/-- TIM_TXQ_HEAD of a port group (R321, R326). -/
def txqHead (s : State) (q : Nat) : Word :=
  match Map.get [] s.tim.txq q with
  | [] => 0
  | x :: r => Word.pack [(0, 1), (1, min 15 (r.length + 1)), (5, x.port.toNat), (16, x.id.toNat), (32, x.frac.toNat)]

/-- TIM_TXQ_TIME of a port group as it stands. -/
def txqTime (s : State) (q : Nat) : Word := (s.popStamp q).2

def timReg (s : State) (o : Nat) : Word :=
  let t := s.tim
  match o with
  | 0x000 => t.raw
  | 0x008 => s.now
  | 0x010 => t.inc
  | 0x018 => t.offset
  | 0x020 => Word.pack [(0, t.source.toNat)]
  | 0x028 => Word.pack [(0, bit t.locked), (1, bit t.holdover), (2, bit t.ppsLost), (4, t.txqOvf.toNat), (8, t.parent.toNat),
      (16, s.timeHops.toNat), (32, t.steps.toNat)]
  | 0x030 => s.timeRoot
  | 0x040 => t.ppsStamp
  | 0x048 => Word.pack [(0, t.ppsFrac.toNat), (32, t.ppsAccepted.toNat), (48, t.ppsFast.toNat)]
  | 0x050 => Word.pack [(0, t.rtcFrac.toNat), (15, bit t.rtcValid), (16, t.rtcSec.toNat)]
  | 0x060 => Word.pack [(0, t.probePort.toNat), (16, t.probeId.toNat), (32, t.probeSeq.toNat)]
  | 0x068 => t.probeEcho
  | _ =>
    if 0x080 ≤ o ∧ o ≤ 0x0B8 then
      let q := (o - 0x080) / 16
      if o % 16 = 0 then s.txqHead q else s.txqTime q
    else if 0x100 ≤ o ∧ o ≤ 0x178 then s.pulseReg ((o - 0x100) / 32) (o % 32)
    else if 0x200 ≤ o ∧ o ≤ 0x2C0 then Word.pack [(0, (Map.get 0 t.asym ((o - 0x200) / 8)).toNat)]
    else if 0x300 ≤ o ∧ o ≤ 0x3C0 then
      let p := (o - 0x300) / 8
      let x := s.peerTime p
      Word.pack [(0, x.theta.toNat), (48, x.hops.toNat), (56, bit (s.peerValid p))]
    else 0

/-! ## Links (R306, R307, R227) -/

/-- The receive coins in use by a virtual channel on a port. -/
def vcCoins (q : Port) (v : Nat) : Nat := (Map.get 0 q.vcq v).toNat

/-- The LNK_ block of port p (R306); a member port's reads MEMBER in LNK_STATE and nothing else beside LNK_CFG and LNK_MOD (R296,
R306; log entry 102). -/
def lnkReg (s : State) (p o : Nat) : Word :=
  let q := s.port p
  let e := s.out p
  let cfg := Word.pack [(0, q.mode.toNat), (2, q.width.toNat), (5, bit q.fec), (6, q.anchor.toNat), (11, bit q.fwMatch),
    (12, bit q.enable)]
  let mod := if p < 21 then 0 else Word.pack [(0, bit q.modPresent), (1, q.modState.toNat), (4, bit q.modFault),
    (5, q.modTemp.toNat), (16, q.appsel.toNat)]
  if q.state = .member then (match o with | 0x00 => cfg | 0x08 => Word.pack [(0, q.state.num)] | 0x78 => mod | _ => 0)
  else match o with
  | 0x00 => cfg
  | 0x08 => Word.pack [(0, q.state.num), (3, bit q.degraded), (4, q.qcause.toNat), (8, q.lanes.toNat), (16, q.peerOsfel.toNat),
      (20, bit q.fwDiff), (21, bit q.rewired), (32, q.retrains.toNat)]
  | 0x18 => q.expect
  | 0x20 => q.peerPos
  | 0x28 => q.peerCoord
  | 0x30 => Word.pack [(0, q.peerFw.toNat), (32, q.peerRole.toNat)]
  | 0x38 => Word.pack [(0, q.corrected.toNat), (32, q.uncorrected.toNat)]
  | 0x40 => Word.pack [(0, q.crcFail.toNat), (32, q.retries.toNat)]
  | 0x10 => bit q.retrainDue
  | 0x48 => e.tx
  | 0x50 => q.rx
  | 0x58 => e.stall
  | 0x60 => Word.pack [(0, q.qNow.toNat), (16, q.qMax.toNat)]
  | 0x68 =>
    let used := windowUsed e
    Word.pack [(0, (min used (s.windowRoom p) + 1023) / 1024 % 1048576), (32, s.windowSpill p e % 65536)]
  | 0x70 => Word.pack [(0, q.rtt.toNat), (32, q.gobacks.toNat)]
  | 0x78 => mod
  | 0xE0 => Word.pack [(0, q.verdict.num), (4, q.evidence.toNat), (32, q.changes.toNat)]
  | 0xE8 => q.heard
  | _ =>
    if 0x80 ≤ o ∧ o ≤ 0xB8 then
      let v := 4 * ((o - 0x80) / 8)
      Word.pack [(0, vcCoins q v), (16, vcCoins q (v + 1)), (32, vcCoins q (v + 2)), (48, vcCoins q (v + 3))]
    else 0

/-- The self block (R307), by offset from 0x7F00. -/
def selfReg (s : State) (o : Nat) : Word :=
  match o with
  | 0x00 => s.fabric.selfPos
  | 0x08 => s.fabric.selfCoord
  | 0x10 => Word.pack [(0, s.fabric.topo.length), (32, s.fabric.received.toNat)]
  | _ => 0

/-! ## Allocation (R285) -/

/-- Mirror partition pages that are not RETIRED: clean, dirty, and those of copies, root staging and waiting contexts. -/
def mirrorPages (s : State) : Nat :=
  s.cleanMirror + s.dirtyMirror + (s.mir.entries.map fun e => pageCount e.2.alloc).sum +
    (s.ctxs.map fun c => pageCount c.2.clr.rootAlloc).sum + (s.alc.waiters.map fun w => pageCount w.held).sum

/-- A region holds part of a split copy. -/
def holdsSplit (s : State) (q : Nat) : Bool :=
  s.mir.entries.any fun e => e.2.alloc.any (fun x => x.2 ≠ 0 && regionOf x.1 = q) &&
    e.2.alloc.any (fun x => x.2 ≠ 0 && regionOf x.1 ≠ q)

/-- This Azard's pages held at spill peers (R276, R285). -/
def spilledOut (s : State) : Nat :=
  s.alc.parkedPages.length + (s.egress.map fun e => s.windowSpill e.1 e.2).sum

ACTIVITY |
Your answer should consist solely of the lines above from the line with "s.fabric.topo.length), (32, s.fabric.received.toNat)]" to the line with "s.mir.entries.any fun e", both included, reproduced exactly.

WORKED SOLUTION |
  | 0x10 => Word.pack [(0, s.fabric.topo.length), (32, s.fabric.received.toNat)]
  | _ => 0

/-! ## Allocation (R285) -/

/-- Mirror partition pages that are not RETIRED: clean, dirty, and those of copies, root staging and waiting contexts. -/
def mirrorPages (s : State) : Nat :=
  s.cleanMirror + s.dirtyMirror + (s.mir.entries.map fun e => pageCount e.2.alloc).sum +
    (s.ctxs.map fun c => pageCount c.2.clr.rootAlloc).sum + (s.alc.waiters.map fun w => pageCount w.held).sum

/-- A region holds part of a split copy. -/
def holdsSplit (s : State) (q : Nat) : Bool :=
  s.mir.entries.any fun e => e.2.alloc.any (fun x => x.2 ≠ 0 && regionOf x.1 = q) &&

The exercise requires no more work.